Going line by line through the listing below, count those with the string "hback" and answer with the number alone.
TASK MATERIAL START
-- ==== Sys2Proof/Proofs/LoessPool.lean ====
section
/-! PROOFS. The blocks of the Loess pool (R167, R168, R180): the registers that follow them, and their return once no word
of an ended allocation is held. -/

namespace Sys2Proof.Machine

/-! ### The registers of the pool (R180) -/

/-- MAP_LOESS_QSTAT of the quadrants. -/
def poolRegs : List Nat := (List.range 4).map fun q => F.MAP_LOESS_QSTAT_FREE_BLK.addr q

theorem addr_mem_poolRegs {q : Nat} (hq : q < 4) : F.MAP_LOESS_QSTAT_FREE_BLK.addr q ∈ poolRegs :=
  List.mem_map.2 ⟨q, List.mem_range.2 hq, rfl⟩

theorem link_not_mem_poolRegs : F.TWN_STATUS_LINK.addr 0 ∉ poolRegs := by decide

theorem freeBlk_addr_ne {p q : Nat} (h : p ≠ q) : F.MAP_LOESS_QSTAT_FREE_BLK.addr p ≠ F.MAP_LOESS_QSTAT_FREE_BLK.addr q := by
  simp only [Fld.addr, F.MAP_LOESS_QSTAT_FREE_BLK]
  omega

/-- FREE_BLK of quadrant `q` shows the blocks that the pool has left there. -/
def ShowsFree (d : Dev) (q : Nat) : Prop :=
  rd d F.MAP_LOESS_QSTAT_FREE_BLK q = (1228 - quadBlocks d.cli.loess q) % 2 ^ 13

section
variable (sn : SN) (d : Dev)

theorem evals_quadStat {q : Nat} (hq : q < 4) : Evals poolRegs [.regs, .cli, .hif] d (quadStat sn d q) := by
  have hword := addr_mem_poolRegs hq
  unfold quadStat
  extract_lets free d₁ d₂ th low was cli d₃
  have h₁ : Evals poolRegs [.regs, .cli, .hif] d d₁ := (Evals.refl _ _ d).wr hword
  have h₂ : Evals poolRegs [.regs, .cli, .hif] d d₂ := .ite (fun _ => h₁.wr hword) fun _ => h₁
  have h₃ : Evals poolRegs [.regs, .cli, .hif] d d₃ := h₂.next (.of_only (only_cli d₂ _))
  exact .ite (fun _ => h₃.raise) fun _ => h₃

theorem quadStat_loess (q : Nat) : (quadStat sn d q).cli.loess = d.cli.loess := by
  unfold quadStat
  extract_lets free d₁ d₂ th low was cli d₃
  have hcli : d₂.cli = d.cli := by simp only [d₂, d₁, apply_ite Dev.cli, wr_cli, ite_self]
  rw [apply_ite Dev.cli, raise_cli, ite_self, ← hcli]

theorem rd_quadStat (p q : Nat) : rd (quadStat sn d q) F.MAP_LOESS_QSTAT_FREE_BLK p =
    rd (wr d F.MAP_LOESS_QSTAT_FREE_BLK q (1228 - quadBlocks d.cli.loess q)) F.MAP_LOESS_QSTAT_FREE_BLK p := by
  unfold quadStat
  extract_lets free d₁ d₂ th low was cli d₃
  have hmin : rd d₂ F.MAP_LOESS_QSTAT_FREE_BLK p = rd d₁ F.MAP_LOESS_QSTAT_FREE_BLK p := by
    simp only [d₂]
    split
    · exact rd_wr_bits _ _ _ _ _ _ (by decide)
    · rfl
  rw [← hmin]
  split <;> rfl

theorem showsFree_quadStat (q : Nat) : ShowsFree (quadStat sn d q) q := by
  rw [ShowsFree, rd_quadStat, quadStat_loess, rd_wr_same _ _ _ _ (by decide)]
  rfl

end

theorem ShowsFree.quadStat {d : Dev} {p : Nat} (h : ShowsFree d p) (sn : SN) (q : Nat) : ShowsFree (quadStat sn d q) p := by
  by_cases hpq : p = q
  · exact hpq ▸ showsFree_quadStat sn d p
  · rw [ShowsFree, rd_quadStat, quadStat_loess, rd_wr_addr _ _ _ _ _ _ (freeBlk_addr_ne hpq)]
    exact h

section
variable (sn : SN)

theorem ShowsFree.quadStats {d : Dev} {p : Nat} (h : ShowsFree d p) (l : List Nat) :
    ShowsFree (l.foldl (Machine.quadStat sn) d) p := by
  induction l generalizing d with
  | nil => exact h
  | cons q l ih => exact ih (h.quadStat sn q)

/-- After the quadrants of `l` were brought up to date each of them shows what is left. -/
theorem showsFree_quadStats {l : List Nat} {d : Dev} {p : Nat} (hp : p ∈ l) : ShowsFree (l.foldl (quadStat sn) d) p := by
  induction l generalizing d with
  | nil => exact absurd hp List.not_mem_nil
  | cons q l ih =>
    rcases List.mem_cons.1 hp with rfl | hmem
    · exact (showsFree_quadStat sn d p).quadStats sn l
    · exact ih hmem

theorem quadStats_loess (l : List Nat) (d : Dev) : (l.foldl (quadStat sn) d).cli.loess = d.cli.loess :=
  foldl_same (g := fun d : Dev => d.cli.loess) (fun d q => quadStat_loess sn d q) l d

end

/-! ### BLOCK_RETURN (R168) -/

theorem Alloc.lt_of_mem_quads {a : Alloc} {q : Nat} (h : q ∈ a.quads) : q < 4 := by
  have hmem := List.mem_of_mem_filter h
  simp only [List.mem_cons, List.not_mem_nil, or_false] at hmem
  omega

/-- The pool without the allocation `a`, its registers brought up to date. -/
def blocksReturned (sn : SN) (a : Alloc) (d : Dev) : Dev :=
  a.quads.foldl (quadStat sn) { d with cli := { d.cli with loess := d.cli.loess.erase a } }

section
variable (sn : SN) (a : Alloc) (d : Dev)

theorem evals_blocksReturned : Evals poolRegs [.regs, .cli, .hif] d (blocksReturned sn a d) :=
  Evals.trans (Evals.mono (.of_only (only_cli d _))) (.foldl (fun d _ hq => evals_quadStat sn d (Alloc.lt_of_mem_quads hq)) _)

theorem blocksReturned_loess : (blocksReturned sn a d).cli.loess = d.cli.loess.erase a := quadStats_loess sn a.quads _

theorem showsFree_blocksReturned {q : Nat} (hq : q ∈ a.quads) : ShowsFree (blocksReturned sn a d) q := showsFree_quadStats sn hq

end

/-- What the standby does once the blocks of a mirrored descriptor have returned: the descriptor leaves the mirror's queue,
and what was applied is acknowledged (R178, R307). -/
def mirrorReturned (uid : Nat) (d : Dev) : Dev :=
  let q := modRing d mirrorRing fun x => { x with q := x.q.filter fun e => e.uid != uid }
  sendAck { q with twin := { q.twin with cfgWait := q.twin.cfgWait.filter fun x => x.2 != uid } }

theorem only_modRing (d : Dev) (r : Nat) (f : Ring → Ring) : Only [.hif] d (modRing d r f) := by
  intro p hp; cases p <;> simp_all [Part.same]
theorem only_twin (d : Dev) (x : Twin) : Only [.twin] d { d with twin := x } := by
  intro p hp; cases p <;> simp_all [Part.same]

theorem only_mirrorReturned (uid : Nat) (d : Dev) : Only [.hif, .twin, .out, .twin] d (mirrorReturned uid d) :=
  ((only_modRing d mirrorRing _).trans (only_twin _ _)).trans (evals_twinSend _ _ _).parts

theorem mirrorReturned_cfgWait (uid : Nat) (d : Dev) :
    (mirrorReturned uid d).twin.cfgWait = d.twin.cfgWait.filter fun x => x.2 != uid := by
  unfold mirrorReturned sendAck
  dsimp only
  rw [(evals_twinSend _ _ _).twin]
  rfl

section
variable {d : Dev} {owner : Nat} {a : Alloc} {w : Nat × Nat} (sn : SN)
  (hfind : d.cli.loess.find? (fun a => a.owner == owner && a.ended) = some a)
include hfind

theorem blockReturn_of_held (hheld : d.cli.drain.any (fun x => x.2.1 == owner) = true) : blockReturn owner sn d = d := by
  simp only [blockReturn, hfind, hheld, if_true]

section
variable (hfree : d.cli.drain.any (fun x => x.2.1 == owner) = false) (hby : a.by' = some w)
include hfree hby

theorem blockReturn_of_host (hw : w.1 ≠ mirrorRing) (hmirror : mirrors d = false) :
    blockReturn owner sn d = finish (blocksReturned sn a d) w.1 w.2 stOk 0 sn := by
  have hmute := ((evals_blocksReturned sn a d).mirrors_of_link link_not_mem_poolRegs).trans hmirror
  rw [← finishM_of_no_mirror hmute w.1 w.2 (rawOf (blocksReturned sn a d) w.1 w.2) stOk 0 sn 0 []]
  simp only [blockReturn, hfind, hfree, hby, if_neg hw, Bool.false_eq_true, if_false, blocksReturned]

theorem blockReturn_of_mirrored (hw : w.1 = mirrorRing) :
    blockReturn owner sn d = mirrorReturned w.2 (blocksReturned sn a d) := by
  simp only [blockReturn, hfind, hfree, hby, if_pos hw, Bool.false_eq_true, if_false, blocksReturned, mirrorReturned]

end

end

/-! ### What the host sees -/

/-- Between `a` and `b` the blocks of `x` have returned: the pool holds no such allocation, and FREE_BLK shows it. -/
def BlocksBack (x : Alloc) (a b : Dev) : Prop :=
  b.cli.loess = a.cli.loess.erase x ∧
  ∀ q ∈ x.quads, rd b F.MAP_LOESS_QSTAT_FREE_BLK q = (1228 - quadBlocks b.cli.loess q) % 2 ^ 13

theorem blocksBack_of_same {x : Alloc} {sn : SN} {d b : Dev} (hregs : b.regs = (blocksReturned sn x d).regs)
    (hcli : b.cli = (blocksReturned sn x d).cli) : BlocksBack x d b :=
  ⟨by rw [hcli, blocksReturned_loess], fun q hq => by rw [rd_congr hregs, hcli]; exact showsFree_blocksReturned sn x d hq⟩

section
variable {s : State} {owner : Nat} {a : Alloc} {w : Nat × Nat} (hcore : s.dev.pwr.core = true)
  (hfind : s.dev.cli.loess.find? (fun a => a.owner == owner && a.ended) = some a)
include hcore hfind

theorem blockReturn_waits (hheld : s.dev.cli.drain.any (fun x => x.2.1 == owner) = true) :
    exec (.blockReturn owner) s = .next s :=
  exec_next_of_same rfl hcore (blockReturn_of_held s.sn hfind hheld)

section
variable (hfree : s.dev.cli.drain.any (fun x => x.2.1 == owner) = false) (hby : a.by' = some w)
include hfree hby

theorem blockReturn_serves (hw : w.1 ≠ mirrorRing) (hmirror : mirrors s.dev = false) :
    ActsR poolRegs [.cli, .hif] (.blockReturn owner) s fun t =>
      BlocksBack a s.dev t.dev ∧ Served s.dev t.dev w.1 w.2 0 0 s.sn 0 := by
  have hback := evals_blocksReturned s.sn a s.dev
  have hfin := only_finish (blocksReturned s.sn a s.dev) w.1 w.2 stOk 0 s.sn 0
  refine acts_of_core rfl hcore (blockReturn_of_host s.sn hfind hfree hby hw hmirror) ((hback.parts.trans hfin).mono (by simp))
    ⟨(hback.regs.trans (onlyRegs_of_eq [] rfl)).mono (by simp), blocksBack_of_same (sn := s.sn) rfl rfl, ?_⟩
  exact hback.served (served_finish _ w.1 w.2 stOk 0 s.sn 0)

theorem blockReturn_acknowledges (hw : w.1 = mirrorRing) :
    ActsR poolRegs [.cli, .hif, .twin, .out] (.blockReturn owner) s fun t =>
      BlocksBack a s.dev t.dev ∧ t.dev.twin.cfgWait = s.dev.twin.cfgWait.filter fun x => x.2 != w.2 := by
  have hback := evals_blocksReturned s.sn a s.dev
  have hlast := only_mirrorReturned w.2 (blocksReturned s.sn a s.dev)
  have hregs : (mirrorReturned w.2 (blocksReturned s.sn a s.dev)).regs = _ := hlast .regs (by simp)
  have hcli : (mirrorReturned w.2 (blocksReturned s.sn a s.dev)).cli = _ := hlast .cli (by simp)
  refine acts_of_core rfl hcore (blockReturn_of_mirrored s.sn hfind hfree hby hw) ((hback.parts.trans hlast).mono (by simp))
    ⟨(hback.regs.trans (onlyRegs_of_eq [] hregs)).mono (by simp), blocksBack_of_same hregs hcli, ?_⟩
  rw [mirrorReturned_cfgWait, hback.twin]
  rfl

end

end

end Sys2Proof.Machine
end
TASK MATERIAL END
#### [SOLUTION]
8